Besides the fact that 'Nice is nice,' I strongly believe that Nice and the adjacent Riviera towns are going to see value growth over the next few years, particularly once the TGV (Train à Grande Vitesse) goes to Nice direct from Paris. The Nice airport is already international with flights from Air Berlin, Air France, Alitalia, American Airlines, BLU Express, Easyjet, German Wings, Sterling Airlines and Virgin Express. That makes Nice the air travel hub for the entire Côte d'Azur and travel to Nice is not expensive -- flights from Paris are as little as 70€ round trip.
The TGV from Paris to Nice is scheduled to be completed by 2025 and will reduce travel time from 5 hours 25 minutes to 3 hours 50 minutes. It will also improve the service between Marseille and Nice to be within one hour of each other. Developers are predicting it will reduce the traffic at Nice Airport, currently the country’s third largest, eliminating about half its routes. My bet, however, is that because of the ease of travel, the entire area will become increasingly more visited -- perhaps a factor they are not considering?

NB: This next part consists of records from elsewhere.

/-! ## Invariants that every step keeps -/

/-- Tier 3. Every step keeps the Motion Unit's invariant: motors run only in a driving state, never while a halt reason stands or the part
is LOCKED, and those of a guarded figure only while its door is OPEN (R52, R164, R174). -/
def Obligations.EveryStepKeepsMotionSafe : Prop :=
  ∀ s t : State, MotionSafe s → step s = .next t → MotionSafe t

/-- Tier 3. Every step keeps the Strike Unit's invariant: no pulse while a halt reason stands, save one that R110 left at a walk which ended
NONE, no energized damper while a halt reason stands, an empty strike queue while any mute reason stands, never more than 32 entries, and
always in due order (R91, R92, R93, R174). Whether such a pulse was left, and whether a later halt reason cuts it, are the free values of
log entries 52 and 79. -/
def Obligations.EveryStepKeepsStrikeSafe : Prop :=
  ∀ s t : State, StrikeSafe s → step s = .next t → StrikeSafe t

/-- Tier 3. Every step keeps the energized-current sum equal to the admitted currents that the channels in PULSE hold, and no other channel
holds one (R98). -/
def Obligations.EveryStepKeepsCurrentSafe : Prop :=
  ∀ s t : State, CurrentSafe s → step s = .next t → CurrentSafe t

/-- Tier 3. Every step keeps the heat estimate of every bell of the working profile at or below its Hmax (R106, R51). -/
def Obligations.EveryStepKeepsHeatSafe : Prop :=
  ∀ s t : State, HeatSafe s → step s = .next t → HeatSafe t

/-- Tier 3. Every step keeps the show queue at 4 requests or fewer, and empty outside RUN and QUIET (R35). -/
def Obligations.EveryStepKeepsQueueSafe : Prop :=
  ∀ s t : State, QueueSafe s → step s = .next t → QueueSafe t

/-- Tier 3. Every step keeps the Link Port's invariant: at most 4 requests and 8 replies are queued, a request waits only behind 2
replies or more, and an idle transmitter leaves no reply and no latched kind waiting (R191, R192, R194). That the arbiter and the taking
of requests act at the end of each command is this model's choice (log entries 2 and 6). -/
def Obligations.EveryStepKeepsLinkSafe : Prop :=
  ∀ s t : State, LinkSafe s → step s = .next t → LinkSafe t

/-- Tier 3. Every command answers a next state. Every command but POWER_ON_RESET moves the microsecond counter by its own time alone and
does not clear the time-set flag (R1, R3), and leaves the commands that wait, which are the model's own (log entry 47), as they are. -/
def Obligations.EveryCommandKeepsTheClock : Prop :=
  ∀ (c : Instr) (s : State), ∃ t, exec c s = .next t ∧
    ((∀ b1 b0, c ≠ .powerOnReset b1 b0) → ClockKept c.elapsed s t)

end
end

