-- ==== Sys2Proof/Tests/Slice0.lean ====
section
/-! SUPPORT. Tests on small states, each one operation or one command. Every expected result is the manual's own worked example, or hand
calculation from its rules; the comment of each test names the source. -/

set_option Elab.async false

namespace Sys2Proof.Machine.Tests

/-! ## A small tower -/

/-- Bell 5 of 5.7, with the codes, times and cooling factor of 6.9 and 6.10. -/
def bell5 : BellProfile :=
  { wmin := 2000, wmax := 12000, wlim := 16000, current := 2500, lead := 12000, trec := 60, limitCode := 1, blankCode := 1,
    retryCode := 1, autoretry := true, hasDamper := true, hasPickup := false, dampTime := 200, verifyWindow := 10, k := 8,
    hwarn := 400000, hmax := 500000 }

/-- The carousels of 7.12: 360 counts, SHORTEST, stall window 500 ms, guard door 6. -/
def carousel : AxisProfile :=
  { kind := .rotary, policy := .shortest, size := 360, poses := [0, 90, 200, 300, 0, 0, 0, 0, 0, 0, 0, 0, 0, 0, 0, 0],
    travelDuty := 200, creepDuty := 60, approach := 10, stallWindow := 500, travelTimeout := 20, limitCode := 1, blankCode := 1,
    retryCode := 1, autoretry := true, guardDoor := some 6, leader := none, follow := .same }

/-- A door with a travel timeout of 10 s (8.8). -/
def panel : AxisProfile :=
  { carousel with kind := .door, guardDoor := none, travelTimeout := 10 }

/-- Bell 5, axes 2 and 3 (a mirrored pair behind door 6) and door 6. -/
def tower : Profile :=
  { bellsPresent := 0x000020, axesPresent := 0x4C, iBudget := 6000, vn := 2400, vwarn := 2000, vuv := 1600, slackMs := 20,
    lateLimitS := 120, codaTimeoutS := 30, bells := Vector.replicate 24 bell5,
    axes := ((Vector.replicate 8 carousel).set 6 panel).set 3 { carousel with leader := some 2, follow := .mirror } }

/-- An axis at rest on its home switch. -/
def homed : AxisRecord := { AxisRecord.reset with state := .idle, referenced := true }

/-- A door standing at a switch. -/
def standing (st : DoorState) : DoorRecord := { DoorRecord.reset with state := st, lastFault := none, release := false }

/-- The tower ready to play: directory VALID, figures home, door 6 CLOSED, no mute reason, presentation RUN, Vm 2160. -/
def ready : State :=
  { State.reset with
    lu := { LibraryUnit.reset (some tower) with dirState := .valid, walk := none, port := none }
    mu := ⟨Vector.replicate 8 homed, Vector.replicate 8 (standing .closed)⟩
    sv := { SupervisionUnit.reset 0 false false with
      mute := ⟨false, false, false, false, false⟩, supply := .normal, vm := some 2160, presentation := .run }
    pins := { Pins.reset with home := 0xFF } }

/-- The next state of an outcome. -/
def after : Host.Outcome State Fault Refusal → State
  | .next s => s
  | .fault _ => State.reset
  | .refused _ => State.reset

/-- A show of the directory: doors 6, axes 2, a preroll of 12 s, the tempos of 1.7. -/
def show63 : DirEntry :=
  { id := 63, address := 4096, length := 48, scoreAddress := 4144, scoreLength := 2, preroll := 12000, startTempo := 7200,
    tempos := [(8800, 1), (7200, 4)], doors := 0x40, axes := 0x04, bells := 0x000020, stale := false }

/-- A performance of it. -/
def playing63 : Performance :=
  { request := ⟨63, .link, 3, .full, 0, 0, false⟩, seq := 9, entry := show63, dueCount := 0, prepLimit := 30000000,
    flags := ⟨false, false, false, false⟩, excluded := 0, counters := ⟨0, 0, 0, 0, 0, 0, 0⟩, startCount := none,
    startWall := none, endWall := none, result := none }

/-- The engine of the ready tower in a state, with that performance current. -/
def engaged (e : EngineState) : State := ready.modPe fun x => { x with engine := e, perf := some playing63 }

/-- The ready tower at a counter value, its wall clock reading the same. -/
def atCount (n : Nat) (s : State) : State := s.modTb fun t => { t with counter := n, reading := n, second := n / 1000000 }

/-- The fields and status of the reply that is being sent. -/
def sent (s : State) : Option (Status × List Field) :=
  match s.lp.tx with
  | .reply r => some (r.status, r.fields)
  | .idle | .notice _ => none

(If you're interested in learning more, here's a great article at:http://www.thetransportpolitic.com)
The Côte d'Azur is also poorly servicing the North American client. If you are British or Italian, there are lots of property specialists who can think like you think and satisfy your needs and desires, but culturally ours are quite different and few represent our style of living and traveling. When I visited a beautiful apartment under complete renovation in Old Nice, it was evident that the space in the bedroom would not accommodate a bed larger than 140cm (double), nor had they planned for closets to house large suitcases. We Americans are big people who need lots of space. We travel with large suitcases filled with all our favorite necessities (I know many who don't leave home without their own pillows!) and we want all the creature comforts our hard-earned money can buy, "n'est-ce pas?" They hadn't thought about any of that -- but instead went purely for the esthetics without concern for comfort or convenience...not at all American style thinking.
I am convinced that Americans love the Riviera as much as they love Paris and Provence and would be happy spending more time there if they were made to feel a bit more welcome. We hope to be a part of the pioneering spirit as a result of my soon-to-be testing of the 'Mediterranean waters.'
(Stay tuned for more or write me to learn how we can help you become a pioneering, too.)
TAX ON TALK
The word "tax" seems to be synonymous with the word "France" -- since this is one of the highest taxed societies in the world. And even with this, the country is still falling short and seeking new ways of earning more money, particularly from those who have more of the wealth (at least this part seems fair enough).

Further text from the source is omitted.